Filter¶
Filters candidate variants called by ProDuSe based upon the following characteristics:
- Minimum molecule counts: The number of molecules supporting a variant at a given position must deviate from the number expected from simple noise in order to call a variant.
- Molecule type: Stronger (duplex, strong bases) molecules will be examined for support (or lack of support) for a variant first. If too many strong molecule do not support a variant when support is expected, the variant will be discarded.
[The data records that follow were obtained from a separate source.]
/-- SB 0x02 (R38, R63): the hop band begins, eight words that the node consumes, this one the first of them (R36). -/
def hopBegins (s : State) (r : Ring) : State := s.updStream r fun x => { x with open_ := false, band := 7 }

/-- Since when reception has been IDLE alone (R51). -/
def noteIdle (s : State) (p : Port) (w : Option RingWord) : State :=
  s.updLink p fun l => { l with idleSince := if w = some .idle then some (l.idleSince.getD s.now) else none }

/-- What a port counts of a word (R37): a word error in SYNC, UP and DEGRADED, an ERR word while it carries traffic. -/
def countWord (s : State) (p : Port) (w : Option RingWord) : State :=
  let st := (s.link p).state
  match w with
  | none => if st.carries || decide (st = .sync) then wordError s p else s
  | some .err => if st.carries then errReceive s p else s
  | _ => s

/-- The word may be one of the three data words of an ECHO_RSP: a data word, or a word in error. -/
def maybeData (w : Option RingWord) : Bool := match w with
  | none | some .err | some (.data _) => true
  | _ => false
def dataOf (w : Option RingWord) : Option Word := match w with
  | some (.data x) => some x
  | _ => none

/-- A word that is no hop-local control word arrives on a port that carries traffic (R36, R37): consumed after an ECHO_RSP and in the hop
band, which a marker or SB 0x01 ends, else passed on, as ERR where it came in error. -/
def plainWord (s : State) (p : Port) (w : Option RingWord) : State :=
  let r := p.inRing
  if (s.link p).echoIn.isSome && maybeData w then echoData (consume s p 1) p (dataOf w)
  else
    let s1 := s.updLink p fun l => { l with echoIn := none }
    if decide (0 < (s.stream r).band) && decide (w ≠ some .cm) && decide (w ≠ some (.sb 1)) then consume s1 p 1
    else ringWord (s1.updStream r fun x => { x with band := 0 }) r (w.getD .err)

/-- A word arrives on a port, none being a word error (R35-R37). -/
def wordIn (s0 : State) (p : Port) (w : Option RingWord) : State :=
  let s := countWord (noteIdle s0 p w) p w
  match w with
  | some (.ls b) => lsReceive (consume s p 1) p b
  | _ =>
    if !(s.link p).state.carries then s
    else match w with
      | some (.echoReq tag) => echoAsked (consume s p 1) p tag
      | some (.echoRsp tag) => (consume s p 1).updLink p fun l => { l with echoIn := some (tag, []) }
      | some (.sb v) => if v = 2 then hopBegins s p.inRing else plainWord s p w
      | _ => plainWord s p w

/-- Two code groups arrive on a port's lanes (R34, R37, R52). -/
def wordReceive (s : State) (p : Port) (g0 g1 : Code) : State :=
  let (w, l) := arrive (s.link p) g0 g1
  wordIn (s.updLink p fun _ => l) p w

/-! The fate of a frame (R145, R148-R151). -/

/-- The header names nothing that can be delivered (R145). -/
def badHeader (f : Frame) : Bool := decide (4 ≤ f.type) || decide (f.dnode = 0) || decide (f.snode = 0) || decide (f.len > 512)

/-- This node's number is a member of a group of the own ring (R177). -/
def memberOf (s : State) (g : Nat) : Bool := decide (s.fab.node ≠ 0) && (groupMembers s g).contains s.fab.node

/-- The node is the exit for a foreign ring by its own table; the primary exit still is one that a route notice has just dropped the ring
at (R196, R198). -/
def isExit (s : State) (ring : Nat) : Bool :=
  decide (s.fab.node ≠ 0) &&
  (match exitNode s ring with
   | some n => decide (n = s.fab.node)
   | none => match s.fab.tables with
     | none => false
     | some t => t.routes.any fun x => decide (x.1 = ring) && decide (x.2.1 = s.fab.node))

/-- The node is a destination of the frame (R148, R176, R196). A node that does not know its ring takes every broadcast as one of its
ring. -/
def isDest (s : State) (f : Frame) : Bool :=
  if s.ringKnown && decide (f.dring ≠ s.ringNo) then isExit s f.dring
  else if f.dnode = 4095 then true
  else if f.dnode ≥ 4000 then memberOf s f.dnode
  else decide (s.fab.node ≠ 0) && decide (f.dnode = s.fab.node)

/-- The frame leaves the ring at this destination (R148): unicast, or bound for another ring whose exit this is. -/
def stripsHere (s : State) (f : Frame) : Bool :=
  isDest s f && ((s.ringKnown && decide (f.dring ≠ s.ringNo)) || decide (f.dnode < 4000))

/-- The node's own frame, on a ring it inserted it on (R149). -/
def isOwn (s : State) (r : Ring) (f : Frame) : Bool :=
  decide (s.fab.node ≠ 0) && decide (f.snode = s.fab.node) && decide (f.sring = s.ringNo) &&
  decide (f.ringB = decide (r = .b))

/-- The frame is a repeat of one already delivered (R148, R150; notes/assumptions/23.md): known where it carries REF or PASS, and, for a
group or broadcast transaction, whose sequence number tells a repeat from a new frame, as its source sends it again. -/
def isRepeat (s : State) (r : Ring) (f : Frame) : Bool :=
  (f.ref || f.pass || (multi f.dnode && decide (f.type = 0))) && (s.stream r).delivered.any fun d =>
    decide (d.snode = f.snode) && decide (d.tag = f.tag) && decide (d.crc = f.plainCrc) && decide ((s.present - d.cycle).toNat ≤ 8)

/-- A target's buffer has room for a request from a ring (R216), and for a signal the inbox (R220). -/
def txnRoom (s : State) (op : TxnOp) : Bool :=
  decide (txnHeld s (txnKind op) < txnLimit (txnKind op)) && (decide (txnKind op ≠ 2) || decide (s.brg.inbox.length < 32))

/-- The switch port a delivered frame goes to (R145, R160, R195, R476). -/
def deliverPort (s : State) (f : Frame) : Option (Fin 20) :=
  if (s.ringKnown && decide (f.dring ≠ s.ringNo)) ∨ f.type = 3 then some (jointPort s)
  else match f.type with
    | 0 => some 6
    | 2 =>
      let c := fld (wd f.sub) 7 4
      match place? 12 c with
      | some n => some ⟨8 + n.val, by omega⟩
      | none => if f.sub % 16 = 0 then some 7 else none
    | _ => none

/-- The node has room for a frame that it must deliver (R150, R163, R216). A notice takes no cell, and a response of a
transaction is never refused. -/
def canTake (s : State) (r : Ring) (f : Frame) : Bool :=
  match deliverPort s f with
  | none => true
  | some p =>
    if f.type = 0 ∧ f.dring = s.ringNo ∧ frameOp f = .rsp then true
    else roomFor s (ringPort r).val p f && (decide (p.val ≠ 6) || txnRoom s (frameOp f))

/-- Sampling (R169): every Nth frame in the direction and at the port named gives a sample to the BULK queue of port 5, or
is skipped where that is at its limit. -/
def sample (s : State) (output : Bool) (p : Fin 20) (f : Frame) : State :=
  let n := (s.reg SWQ_SMP_N).toNat
  if n = 0 ∨ s.fld SWQ_SMP_CFG 15 11 ≠ p.val ∨ s.bit SWQ_SMP_CFG 10 ≠ output then s
  else
    let k := s.sw.sampleCount + 1
    if k < n then s.updSw fun w => { w with sampleCount := k }
    else
      let s1 := s.updSw fun w => { w with sampleCount := 0 }
      let info := putFld p.val 15 11 ||| bitW output 10 ||| putFld f.cls 9 8
      let g := Frame.mk' 3 2 0 s.srcWord s.srcWord 0 (fullStamp s ++ [info] ++ f.words.take 32)
      if cellsOf (s1.queue 5 3) < qlim s1 5 3 then submit s1 5 ⟨g, 5, s.now, 0, none, 0⟩
      else (s1.bump SWQ_SMP_MISS).raise Src.sampleSkipped p.val

/-- A delivered frame enters the switch (R144, R145, R148): one that fails its check, or names no unit, is discarded. -/
def frameDeliver (s0 : State) (r : Ring) (f : Frame) : State :=
  let (inj, s) := hubCheck s0 Src.frameCrc
  if !f.crcOk || inj.isSome then raiseHub (s.bump SWQ_EV_CRC) Src.frameCrc (ringPort r).val inj
  else
    let s1 := s.updStream r fun x =>
      { x with delivered := (x.delivered.filter fun d => decide ((s.present - d.cycle).toNat ≤ 8)) ++
          [⟨f.snode, f.tag, f.plainCrc, s.present⟩] }
    let s2 := sample s1 false (ringPort r) f
    match deliverPort s f with
    | some p => submit s2 p ⟨(f.setRef false).setPass false, (ringPort r).val, s.now, 0, none, 0⟩
    | none => if f.type = 2 then (s2.bump SWQ_BADHDR).raise Src.badHeader (ringPort r).val else s2

/-- What ends when a frame of this node comes back (R149, R214). -/
def originOf (f : Frame) : Option Origin :=
  if f.type = 0 then some ⟨f.sub % 32, f.tag, ((f.payload[1]?).getD 0).toNat, (frameOp f).code⟩ else none

/-- The refusals of a frame that is on a ring. -/
def isRef (r : Ring) (f : Frame) (x : Ring × Nat × Nat) : Bool := decide (x.1 = r) && decide (x.2.1 = f.plainCrc)

/-- A refused frame of this node comes back (R149, R150, R171): it joins the head of its class queue on the same ring, or
the other ring's queue where its port is down, and is retired REFUSED after the third refusal. DESIGN CHOICE: its age for R168, which the
manual gives no start for in such a frame, counts from its return (notes/assumptions/130.md). -/
def refusedBack (s : State) (r : Ring) (f : Frame) : State :=
  let g := (f.setRef false).setPass false
  let n := match s.sw.refs.find? (isRef r f) with
    | none => 1
    | some x => x.2.2 + 1
  let s1 := s.updSw fun w => { w with refs := w.refs.filter fun x => !isRef r f x }
  let e : QEntry := ⟨g, if f.type = 0 then 6 else 20, s.now, n, originOf f, 0⟩
  let p := ringPort r
  if n ≥ 3 then retire s1 e .refused p.val
  else if !portOff s p then enqueue s1 p e true
  else if !portOff s (ringPort r.other) then enqueue s1 (ringPort r.other) e false
  else retire s1 e .portDown p.val

/-- A frame of this node comes back (R149). A roll page that an end of line has turned to this node comes back as its own (R183). -/
def ownBack (s : State) (r : Ring) (f : Frame) : State :=
  if decide (f.type = 1) && decide (f.sub = 0x10) then s
  else if f.ref then refusedBack s r f
  else if f.dnode < 4000 then retire s ⟨f, 20, s.now, 0, originOf f, 0⟩ .noDest (ringPort r).val
  else s

/-- The passing of a frame that leaves as `g` (R144): its first word and its CRC words are sent anew where they change, the
CRC words as ERR where the frame failed its check. -/
def passingOf (f g : Frame) (strip : Bool) : Passing :=
  let tail : List RingWord := if f.crcOk then (toWords 2 g.crc).map .data else [.err, .err]
  { left := 6 + f.len, strip := strip, cls := f.cls
    subst := if strip || decide (g = f) then []
      else some (.data g.w0) :: List.replicate (3 + f.len) none ++ tail.map some }

/-- The frame begins to pass, as a frame or interjected into the one that passes. -/
def startPassing (s : State) (r : Ring) (p : Passing) (interjected : Bool) : State :=
  s.updStream r fun x => if interjected then { x with inter := some p, interDue := false } else { x with frame := some p }

/-- A delay report to this node (R111, R431). -/
def ownReport (s : State) (f : Frame) : Bool :=
  decide (f.type = 1) && decide (f.sub = 6) && decide (f.dring = s.ringNo) && decide (s.fab.node ≠ 0) &&
  decide (f.dnode = s.fab.node)

/-- The fate of a frame that passes by itself, or of one freed as its carrier is stripped (R148-R151): what is done with it
and how it leaves. One still interjected passes unchanged, and nothing is done with it, at its source and at the active prompter that has
relayed it (R158). DESIGN CHOICE: a frame with a bad header leaves unchanged also where it meets its own source, or the active prompter with
PASS set: R145 has it forwarded unchanged (notes/assumptions/131.md). -/
def frameFate (s : State) (r : Ring) (f : Frame) (interjected : Bool) : State :=
  let start (s : State) (g : Frame) (strip : Bool) : State := startPassing s r (passingOf f g strip) interjected
  let fixed := interjected && !(match (s.stream r).frame with | none => false | some c => c.strip)
  let passed := s.prompting && f.pass
  let s0 := if passed then s.bump SWQ_PASS_STRIP else s
  let relayed : Frame := if s.prompting && (!interjected || fixed) then f.setPass true else f
  if badHeader f then start ((s.bump SWQ_BADHDR).raise Src.badHeader (ringPort r).val) f false
  else if fixed && (isOwn s r f || passed) then start s f false
  else if isOwn s r f then start (ownBack s0 r f) f true
  else if !isDest s f || isRepeat s r f then start s0 relayed (passed || (stripsHere s f && !fixed))
  else if canTake s r f then start (frameDeliver s0 r f) relayed ((stripsHere s f && !fixed) || passed)
  else
    start ((s0.bump SWQ_REFSET).raise Src.frameRefSet (ringPort r).val) (relayed.setRef true) passed

/-- A frame's header reaches the node (R148, R152, R157, R158, R431). An interjected frame needs a carrier that has been
opened, a frame by itself a frame boundary. -/
def frameHeader (s : State) (r : Ring) (f0 : Frame) (interjected : Bool) : State :=
  let f : Frame := { f0 with crcOk := f0.crcOk && decide (f0.payload.length = f0.len) }
  let x := s.stream r
  let fits := if interjected then x.frame.isSome && x.inter.isNone else x.frame.isNone
  if !(s.link r.inPort).state.carries || !x.open_ || !fits then s
  else if s.darkPath then
    startPassing s r (passingOf f f (ownReport s f && !interjected)) interjected
  else frameFate s r f interjected

/-! Own frames (R153, R154, R156, R162). -/

/-- NORMAL may go before BULK while both wait: their words stay in the ratio 3:1 (R162). -/
def shareNormal (x : Nat × Nat) : Bool := decide (x.1 ≤ 3 * x.2)

/-- The class an output serves next (R162). -/
def serveClass (s : State) (p : Fin 20) : Option Nat :=
  let has (c : Nat) : Bool := !(s.queue p c).isEmpty
  if has 0 then some 0
  else if has 1 then some 1
  else if has 2 && has 3 then some (if shareNormal (vget s.sw.share p) then 2 else 3)
  else if has 2 then some 2
  else if has 3 then some 3
  else none

/-- What an output has sent of NORMAL and BULK while both waited (R162). -/
def noteShare (s : State) (p : Fin 20) (cls words : Nat) : State :=
  let both := !(s.queue p 2).isEmpty && !(s.queue p 3).isEmpty
  let next (x : Nat × Nat) : Nat × Nat :=
    if !both then (0, 0) else if cls = 2 then (x.1 + words, x.2) else if cls = 3 then (x.1, x.2 + words) else x
  s.updSw fun w => { w with share := vupd w.share p next }

/-- An entry has waited longer than SWQ_AGE_LIM (R168). -/
def aged (s : State) (e : QEntry) : Bool :=
  s.bit SWQ_CTRL 14 && decide (e.since + atLeastOne (s.reg SWQ_AGE_LIM).toNat * msT < s.now)

/-- Aged frames at the heads of a port's queues are retired (R168). -/
def dropAged (s : State) (p : Fin 20) : State :=
  recut (s.each (List.range 4) fun s c =>
    let q := s.queue p c
    let old := q.takeWhile (aged s)
    retireAll (s.updQueue p c fun _ => q.drop old.length) old .aged p.val)

/-- Errors in the cells of a frame at port p (R161): a single-bit error is counted, MINOR above 16 in one second; a double-bit error is
counted, MAJOR. Answers whether there is one. -/
def eccCount (s0 : State) (p : Fin 20) (single double : Bool) : Bool × State :=
  let (i1, s1) := hubCheck s0 Src.switchEccCorrected
  let (i2, s2) := hubCheck s1 Src.switchEccFatal
  let s3 := if single || i1.isSome then
      let ts := (s2.sw.eccTimes.filter fun t => decide (s2.now < t + secT)) ++ [s2.now]
      let s3 := (s2.bump SWQ_ECC_C).updSw fun w => { w with eccTimes := ts.reverse.take 17 |>.reverse }
      if ts.length > 16 ∨ i1.isSome then raiseHub s3 Src.switchEccCorrected 0 i1 else s3
    else s2
  if double || i2.isSome then (true, raiseHub ((s3.bump SWQ_ECC_U).evt SWQ_EVT 11) Src.switchEccFatal p.val i2) else (false, s3)

/-- A double-bit error in a cell of a frame that has not begun to leave has it retired ECC (R161). -/
def eccCheck (s : State) (p : Fin 20) (e : QEntry) (single double : Bool) : Option QEntry × State :=
  match eccCount s p single double with
  | (true, s1) => (none, retire s1 e .ecc p.val)
  | (false, s1) => (some e, s1)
- (If designated) Dual strand support: Both the positive and negative strand must support a variant confidently before it is called.
Parameters¶
-c –config: A configuration file which can supply any of the parameters described below. -i –input: Input VCF file, listing candidate variants and molecule counts. -m –molecule_stats: A tab-delineated file listing total depth and different molecule abundances across the entire capture space. Generated by snv.py. -o –output: Path and name to use for the output VCF file. -sb –strand_bias_threshold: Strand bias p-value threshold. If the strand bias of a variant is below this value, the variant will be discarded. -st –strong_base_threshold: Minimum number of strong bases required to call a variant. Note that this threshold will increase depending on locus and overall library characteristics for each molecule type. -wt –weak_base_threshold: Minimum number of weak bases required to call a variant. Note that this threshold will increase depending on locus and capture space characteristics for each molecule type.
Additional Considerations¶
If the duplicate rate of a library is extremely low, variants will be called based upon weak bases. Thus, a large number of false positive calls may be generated.